__Source records__.

-=-=-

-- ==== Sys2Proof/Laws/State.lean ====
section
/-! SUPPORT. What each update of the state leaves as it is, field by field, and what its own field reads afterwards. -/

namespace Sys2Proof.Machine

@[simp] theorem State.setObj_pending (s : State) (k v : Nat) : (s.setObj k v).pending = s.pending := rfl
@[simp] theorem State.setObj_out (s : State) (k v : Nat) : (s.setObj k v).out = s.out := rfl
@[simp] theorem State.setObj_timeUs (s : State) (k v : Nat) : (s.setObj k v).timeUs = s.timeUs := rfl
@[simp] theorem State.setObj_draws (s : State) (k v : Nat) : (s.setObj k v).draws = s.draws := rfl
@[simp] theorem State.setObj_mem (s : State) (k v : Nat) : (s.setObj k v).mem = s.mem := rfl
@[simp] theorem State.setObj_fns (s : State) (k v : Nat) : (s.setObj k v).fns = s.fns := rfl
@[simp] theorem State.setObj_ctl (s : State) (k v : Nat) : (s.setObj k v).ctl = s.ctl := rfl
@[simp] theorem State.setObj_seq (s : State) (k v : Nat) : (s.setObj k v).seq = s.seq := rfl
@[simp] theorem State.setObj_win (s : State) (k v : Nat) : (s.setObj k v).win = s.win := rfl
@[simp] theorem State.setObj_pans (s : State) (k v : Nat) : (s.setObj k v).pans = s.pans := rfl
@[simp] theorem State.setObj_hubs (s : State) (k v : Nat) : (s.setObj k v).hubs = s.hubs := rfl
@[simp] theorem State.setObj_strm (s : State) (k v : Nat) : (s.setObj k v).strm = s.strm := rfl
@[simp] theorem State.setObj_chans (s : State) (k v : Nat) : (s.setObj k v).chans = s.chans := rfl
@[simp] theorem State.setObj_stock (s : State) (k v : Nat) : (s.setObj k v).stock = s.stock := rfl
@[simp] theorem State.setObj_att (s : State) (k v : Nat) : (s.setObj k v).att = s.att := rfl
@[simp] theorem State.setObj_qds (s : State) (k v : Nat) : (s.setObj k v).qds = s.qds := rfl
@[simp] theorem State.setObj_weir (s : State) (k v : Nat) : (s.setObj k v).weir = s.weir := rfl
@[simp] theorem State.setObj_link (s : State) (k v : Nat) : (s.setObj k v).link = s.link := rfl
@[simp] theorem State.setObj_mgt (s : State) (k v : Nat) : (s.setObj k v).mgt = s.mgt := rfl
@[simp] theorem State.setObj_cfg (s : State) (k v : Nat) : (s.setObj k v).cfg = s.cfg := rfl
@[simp] theorem State.setObj_flt (s : State) (k v : Nat) : (s.setObj k v).flt = s.flt := rfl
@[simp] theorem State.setObj_fn (s : State) (k v : Nat) (i : Nat) : (s.setObj k v).fn i = s.fn i := rfl
@[simp] theorem State.setObj_ring (s : State) (k v : Nat) (i : Nat) : (s.setObj k v).ring i = s.ring i := rfl
@[simp] theorem State.setObj_pan (s : State) (k v : Nat) (i : Nat) : (s.setObj k v).pan i = s.pan i := rfl
@[simp] theorem State.setObj_hub (s : State) (k v : Nat) (i : Nat) : (s.setObj k v).hub i = s.hub i := rfl
@[simp] theorem State.setObj_rd8 (s : State) (k v : Nat) (i : Nat) : (s.setObj k v).rd8 i = s.rd8 i := rfl
@[simp] theorem State.setObj_order (s : State) (k v : Nat) (i j : Nat) : (s.setObj k v).order? i j = s.order? i j := rfl
@[simp] theorem State.setObj_chan (s : State) (k v : Nat) (i : Nat) : (s.setObj k v).chan i = s.chan i := rfl
@[simp] theorem State.setObj_mod (s : State) (k v : Nat) (i : Nat) : (s.setObj k v).mod i = s.mod i := rfl
@[simp] theorem State.setObj_layer (s : State) (k v : Nat) (i : Nat) : (s.setObj k v).layer i = s.layer i := rfl
@[simp] theorem State.setObj_region (s : State) (k v : Nat) (i : Nat) : (s.setObj k v).region i = s.region i := rfl
@[simp] theorem State.setObj_queue (s : State) (k v : Nat) (i : Nat) : (s.setObj k v).queue i = s.queue i := rfl
@[simp] theorem State.setObj_entryRec (s : State) (k v : Nat) (i : Nat) : (s.setObj k v).entryRec i = s.entryRec i := rfl
@[simp] theorem State.setObj_mbx (s : State) (k v : Nat) (i : Nat) : (s.setObj k v).mbx i = s.mbx i := rfl
@[simp] theorem State.setObj_xfer (s : State) (k v : Nat) (i : Nat) : (s.setObj k v).xfer i = s.xfer i := rfl
@[simp] theorem State.setObj_clientOf (s : State) (k v : Nat) (i : Nat) : (s.setObj k v).clientOf i = s.clientOf i := rfl
@[simp] theorem State.setObj_qd (s : State) (k v : Nat) (i : Nat) : (s.setObj k v).qd i = s.qd i := rfl
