-- ==== Sys2Proof/Laws/FrameMem.lean ====
section
/-! SUPPORT. The operations and meanings through which no byte of package memory changes: one equation for each. -/

set_option linter.unusedSimpArgs false
set_option linter.unusedVariables false

namespace Sys2Proof.Machine

/-- The next state, if there is one, has this memory. -/
def outMem (m : List Host.Cell) (o : Host.Outcome State Fault Refusal) : Prop := match o with
  | .next t => t.mem = m
  | _ => True

/-- The state answered, if any, has it. -/
def optMem (m : List Host.Cell) (o : Option State) : Prop := ∀ t, o = some t → t.mem = m

/-- The state of a command that is not refused has it. -/
def excMem (m : List Host.Cell) (o : Except Nat State) : Prop := ∀ t, o = .ok t → t.mem = m

/-- The state of a pair has it. -/
def optFstMem {β : Type} (m : List Host.Cell) (o : Option (State × β)) : Prop := ∀ t, o = some t → t.1.mem = m

/-- The same, second of a pair. -/
def optSndMem {β : Type} (m : List Host.Cell) (o : Option (β × State)) : Prop := ∀ t, o = some t → t.2.mem = m

@[simp] theorem outMem_next (m) (s : State) : outMem m (.next s) ↔ s.mem = m := Iff.rfl

@[simp] theorem optMem_none (m) : optMem m none := by simp [optMem]

@[simp] theorem optMem_some (m) (s : State) : optMem m (some s) ↔ s.mem = m := by simp [optMem]

@[simp] theorem excMem_error (m) (c : Nat) : excMem m (.error c) := by simp [excMem]

@[simp] theorem excMem_ok (m) (s : State) : excMem m (.ok s) ↔ s.mem = m := by simp [excMem]

@[simp] theorem optFstMem_none {β : Type} (m) : optFstMem m (none : Option (State × β)) := by simp [optFstMem]

@[simp] theorem optFstMem_some {β : Type} (m) (s : State × β) : optFstMem m (some s) ↔ s.1.mem = m := by simp [optFstMem]

@[simp] theorem optSndMem_none {β : Type} (m) : optSndMem m (none : Option (β × State)) := by simp [optSndMem]

@[simp] theorem optSndMem_some {β : Type} (m) (s : β × State) : optSndMem m (some s) ↔ s.2.mem = m := by simp [optSndMem]

@[simp] theorem mem_ite (c : Prop) [Decidable c] (a b : State) : (if c then a else b).mem = if c then a.mem else b.mem := by split <;> rfl

@[simp] theorem fst_mem_ite {β : Type} (c : Prop) [Decidable c] (a b : State × β) : (if c then a else b).1.mem = if c then a.1.mem else b.1.mem := by split <;> rfl

@[simp] theorem outMem_ite (m) (c : Prop) [Decidable c] (a b) : outMem m (if c then a else b) ↔ if c then outMem m a else outMem m b := by split <;> rfl

@[simp] theorem optMem_ite (m) (c : Prop) [Decidable c] (a b) : optMem m (if c then a else b) ↔ if c then optMem m a else optMem m b := by split <;> rfl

-=-=-

__Aim of the exercise__. Would you restate exactly the lines of the material above, from its opening line through the line with "s.timeUs := rfl", and output only those?

__Response area__.
-- ==== Sys2Proof/Laws/State.lean ====
section
/-! SUPPORT. What each update of the state leaves as it is, field by field, and what its own field reads afterwards. -/

namespace Sys2Proof.Machine

@[simp] theorem State.setObj_pending (s : State) (k v : Nat) : (s.setObj k v).pending = s.pending := rfl
@[simp] theorem State.setObj_out (s : State) (k v : Nat) : (s.setObj k v).out = s.out := rfl
@[simp] theorem State.setObj_timeUs (s : State) (k v : Nat) : (s.setObj k v).timeUs = s.timeUs := rfl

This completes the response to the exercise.